Strength: Catches logical impossibilities. Weakness: Only catches constraint violations, not bad judgments.
The Fix
The engineering fix is straightforward. After the policy engine finishes adjusting scores, check whether the final score exceeds the threshold and flip the decision accordingly:
# After all policy rules have been applied
if output.risk_score > threshold:
output.decision = Decision.NO_GO
But notice: even after this fix, the Pydantic validator should stay. It’s a safety net.

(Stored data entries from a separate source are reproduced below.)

-- ==== Sys2Proof/Syntax.lean ====
section
/-! DEFINITION. The commands of the block and their operands. A command's operands are what the device
cannot know by itself: words written, packets and frames received, readings of sensors and buses,
and faults that strike. -/

namespace Sys2Proof

/-- How a read of host memory ends (R429). -/
inductive ReadEnd where
  | whole | poisoned | timedOut
deriving DecidableEq, Repr

/-- What a read of host memory returns (R429): the bytes that came, and how the read ended. -/
structure HostRead where
  bytes : Bytes
  ended : ReadEnd
deriving DecidableEq, Repr

/-- A Smiem packet (R423) as its command carries it: the ring, the header fields, the parameter bytes,
and what the device reads from host memory when the command names a source there (R430). -/
structure Req where
  ring      : Fin 16
  tag       : Nat
  genCheck  : Bool
  fence     : Bool
  quiet     : Bool
  expectGen : Word
  params    : Bytes
  src       : HostRead
deriving DecidableEq, Repr

/-- Who reads or writes a BAR0 register (R489). -/
inductive Requester where
  | host | engine | core0 | core1 | smbus
deriving DecidableEq, Repr

/-- The two wicks of a lantern (R332). -/
inductive Wick where
  | a | b
deriving DecidableEq, Repr

/-- What a Chandler calibration waits for (R545): the VOUT_MODE read, the AVSBus voltage read in mV and the
READ_VOUT of slot 0 (none where a read is not answered), or the end of the 16 periods observed. -/
inductive CalEvent where
  | readings (voutMode : Nat) (avs vout : Option Nat)
  | observed
deriving DecidableEq, Repr

/-- A front port's request for a cell (R235): the frame, the port, and the frame's first bytes, which a new
frame's arrival priority is read from (R236). -/
structure CellReq where
  frame : Nat
  port  : Nat
  head  : Bytes
deriving DecidableEq, Repr

/-- How a row of memory reads (R224, R225): clean, with a single-bit error at a cell, or uncorrectable with
the location resolved to a cell. -/
inductive ReadErr where
  | clean
  | corrected (cell : Nat)
  | uncorrectable (cell : Nat)
deriving DecidableEq, Repr

/-- The instructions of the boundary-scan port (R564). -/
inductive JtagOp where
  | bypass | idcode | sample | preload | extest | highz | other
deriving DecidableEq, Repr
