-- ==== Sys2Proof/Machine/RegMapA.lean ====
section
/-! DEFINITION. The register fields of BAR0 as the register maps of R74, R107, R141, R179, R227 give them:
for every field its offset, lowest bit, width, access code (R13) and reset value (R15), by instance. -/

namespace Sys2Proof.Machine.F
open Sys2Proof.Machine
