/-- The registers of chapter 14, part 0. -/
def rows14_0 : List RegRow := [
  ⟨0x408000, [(0x20, 16)], [⟨12, 20, .rw, .n 0⟩]⟩,
  ⟨0x408004, [(0x20, 16)], [⟨0, 32, .rw, .n 0⟩]⟩,
  ⟨0x408008, [(0x20, 16)], [⟨0, 1, .rw, .n 0⟩, ⟨1, 5, .rw, .n 6⟩, ⟨8, 4, .rw, .plus 0⟩]⟩,
  ⟨0x40800c, [(0x20, 16)], [⟨0, 16, .rw, .n 0⟩]⟩,
  ⟨0x408010, [(0x20, 16)], [⟨0, 16, .ro, .n 0⟩, ⟨16, 1, .ro, .n 0⟩, ⟨17, 2, .ro, .n 0⟩, ⟨19, 1, .w1c, .n 0⟩]⟩,
  ⟨0x408014, [(0x20, 16)], [⟨0, 8, .ro, .n 0⟩]⟩,
  ⟨0x408400, [(0x20, 16)], [⟨12, 20, .rw, .n 0⟩]⟩,
  ⟨0x408404, [(0x20, 16)], [⟨0, 32, .rw, .n 0⟩]⟩,
  ⟨0x408408, [(0x20, 16)], [⟨0, 1, .rw, .n 0⟩, ⟨1, 5, .rw, .n 6⟩, ⟨8, 6, .rw, .plus 0⟩, ⟨16, 8, .rw, .n 0⟩, ⟨24, 8, .rw, .n 0⟩]⟩,
  ⟨0x40840c, [(0x20, 16)], [⟨0, 16, .ro, .n 0⟩, ⟨16, 1, .ro, .n 1⟩]⟩,
  ⟨0x408410, [(0x20, 16)], [⟨0, 16, .ro, .n 0⟩, ⟨16, 1, .w1c, .n 0⟩]⟩,
  ⟨0x408800, [], [⟨0, 1, .ro, .n 0⟩, ⟨8, 8, .ro, .n 0⟩, ⟨16, 8, .ro, .n 0⟩]⟩]

def rows14 : List RegRow := rows14_0

/-- The registers of chapter 15, part 0. -/
def rows15_0 : List RegRow := [
  ⟨0x2c00000, [], [⟨0, 1, .rw, .n 0⟩, ⟨1, 1, .rw, .n 0⟩, ⟨2, 2, .rw, .n 0⟩, ⟨8, 8, .rw, .n 0xc8⟩]⟩,
  ⟨0x2c00004, [], [⟨0, 3, .ro, .n 0⟩, ⟨3, 4, .ro, .n 0⟩, ⟨7, 1, .ro, .n 0⟩, ⟨8, 8, .ro, .n 0⟩, ⟨16, 1, .ro, .n 0⟩]⟩,
  ⟨0x2c00008, [], [⟨0, 8, .w1c, .n 0⟩]⟩,
  ⟨0x2c00010, [], [⟨0, 16, .rw, .n 0xfa0⟩, ⟨16, 4, .rw, .n 4⟩]⟩,
  ⟨0x2c00014, [], [⟨0, 16, .ro, .n 0⟩]⟩,
  ⟨0x2c00018, [], [⟨0, 12, .ro, .n 0⟩]⟩,
  ⟨0x2c00040, [(4, 16)], [⟨0, 14, .rw, .n 0x200⟩]⟩,
  ⟨0x2c00080, [(4, 16)], [⟨0, 16, .ro, .n 0⟩]⟩,
  ⟨0x2c000c0, [], [⟨0, 32, .rw, .n 0⟩]⟩,
  ⟨0x2c000c4, [], [⟨0, 16, .rw, .n 0⟩]⟩,
  ⟨0x2c000c8, [], [⟨0, 32, .rw, .n 0⟩]⟩,
  ⟨0x2c000cc, [], [⟨0, 16, .rw, .n 0⟩]⟩,
  ⟨0x2c000d0, [], [⟨0, 14, .rw, .n 0x2328⟩]⟩,
  ⟨0x2c00100, [], [⟨0, 21, .srw, .n 0⟩]⟩,
  ⟨0x2c00104, [], [⟨0, 22, .srw, .n 0⟩]⟩,
  ⟨0x2c00108, [], [⟨0, 16, .srw, .n 0⟩]⟩,
  ⟨0x2c0010c, [], [⟨0, 1, .srw, .n 0⟩]⟩]

def rows15 : List RegRow := rows15_0

/-- The registers of chapter 16, part 0. -/
def rows16_0 : List RegRow := [
  ⟨0, [], [⟨0, 16, .ro, .n 0x1f3a⟩, ⟨16, 16, .ro, .n 0x9102⟩]⟩,
  ⟨4, [], [⟨0, 8, .ro, .n 1⟩]⟩,
  ⟨8, [], [⟨0, 32, .ro, .fused⟩]⟩,
  ⟨0xc, [], [⟨0, 32, .ro, .fused⟩]⟩,
  ⟨0x20, [], [⟨0, 32, .wo, .n 0⟩]⟩,
  ⟨0x24, [], [⟨0, 1, .ro, .n 1⟩, ⟨8, 8, .ro, .n 0⟩]⟩,
  ⟨0x40, [], [⟨0, 16, .wo, .n 0⟩]⟩,
  ⟨0x44, [], [⟨0, 16, .ro, .n 0⟩]⟩,
  ⟨0x48, [], [⟨0, 16, .wo, .n 0⟩]⟩,
  ⟨0x4c, [], [⟨0, 16, .ro, .n 0⟩]⟩,
  ⟨0x50, [], [⟨0, 16, .wo, .n 0⟩]⟩,
  ⟨0x54, [], [⟨0, 32, .rw, .n 0x76543210⟩]⟩,
  ⟨0x58, [], [⟨0, 4, .rw, .n 8⟩]⟩,
  ⟨0x60, [], [⟨0, 30, .ro, .n 0⟩]⟩,
  ⟨0x64, [], [⟨0, 32, .ro, .n 0⟩]⟩,
  ⟨0x68, [], [⟨0, 16, .ro, .n 0⟩, ⟨16, 1, .ro, .n 0⟩]⟩,
  ⟨0x80, [], [⟨0, 32, .ro, .n 0⟩]⟩,
  ⟨0x84, [], [⟨0, 32, .krw, .n 0⟩]⟩,
  ⟨0xa0, [], [⟨0, 1, .srw, .n 1⟩]⟩,
  ⟨0xa8, [], [⟨0, 32, .ro, .n 0⟩]⟩,
  ⟨0xac, [], [⟨0, 32, .ro, .n 0⟩]⟩,
  ⟨0xb0, [], [⟨0, 32, .ro, .n 0⟩]⟩,
  ⟨0xb4, [], [⟨0, 32, .ro, .n 0⟩]⟩,
  ⟨0xb8, [], [⟨0, 32, .ro, .n 0⟩]⟩]

/-- The registers of chapter 16, part 1. -/
def rows16_1 : List RegRow := [
  ⟨0xbc, [], [⟨0, 1, .ro, .n 0⟩, ⟨1, 1, .ro, .n 0⟩, ⟨2, 1, .ro, .n 0⟩, ⟨3, 1, .ro, .n 0⟩, ⟨8, 8, .ro, .n 0⟩]⟩,
  ⟨0xc0, [], [⟨0, 32, .ro, .n 0⟩]⟩,
  ⟨0xc4, [], [⟨0, 32, .ro, .n 0⟩]⟩,
  ⟨0xd0, [], [⟨0, 5, .w1c, .n 0⟩]⟩,
  ⟨0xe0, [], [⟨0, 1, .ro, .n 0⟩, ⟨1, 1, .ro, .n 0⟩, ⟨2, 1, .ro, .n 0⟩]⟩,
  ⟨0xe4, [], [⟨0, 30, .ro, .n 0⟩]⟩,
  ⟨0xe8, [], [⟨0, 32, .ro, .n 0⟩]⟩]

def rows16 : List RegRow := rows16_0 ++ rows16_1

The best safety nets are the ones that never trigger — but you don’t remove the net just because the trapeze artist hasn’t fallen yet.
Takeaways for Anyone Building on LLMs
- Never rely on the LLM alone for safety-critical decisions. Add deterministic rules that can override the model. An LLM can be prompt-injected into saying a dangerous release is safe. A policy rule checking CI results cannot.
- Validate the final output, not just the model’s output. Your post-processing pipeline (policy rules, transformations, enrichment) can introduce inconsistencies that weren’t in the original model response.
- Make your constraints explicit. The Pydantic validator that caught this issue is a one-line check:
if risk_score > 0.7 and decision == GO: raise error. Write down the invariants your system should never violate, then enforce them in code. - Log everything. The structured logging in the agent made this issue immediately visible. I could see the assessment start, the LLM’s response, the policy adjustments, and the exact validation failure — all in one trace. Without this, the error would have been a mystery.
- Treat errors as signal, not noise. This validation error wasn’t a bug to squash. It was the system telling me about an architectural gap between two layers. Every error your safety net catches is a lesson about where your system’s assumptions break down.
Final Thought
The goal isn’t to build an AI system that never makes mistakes. The goal is to build one where mistakes are caught before they reach the user. Three imperfect layers, each watching the others, are more reliable than one “perfect” layer.
My release agent threw an error. And that was the best thing it could have done.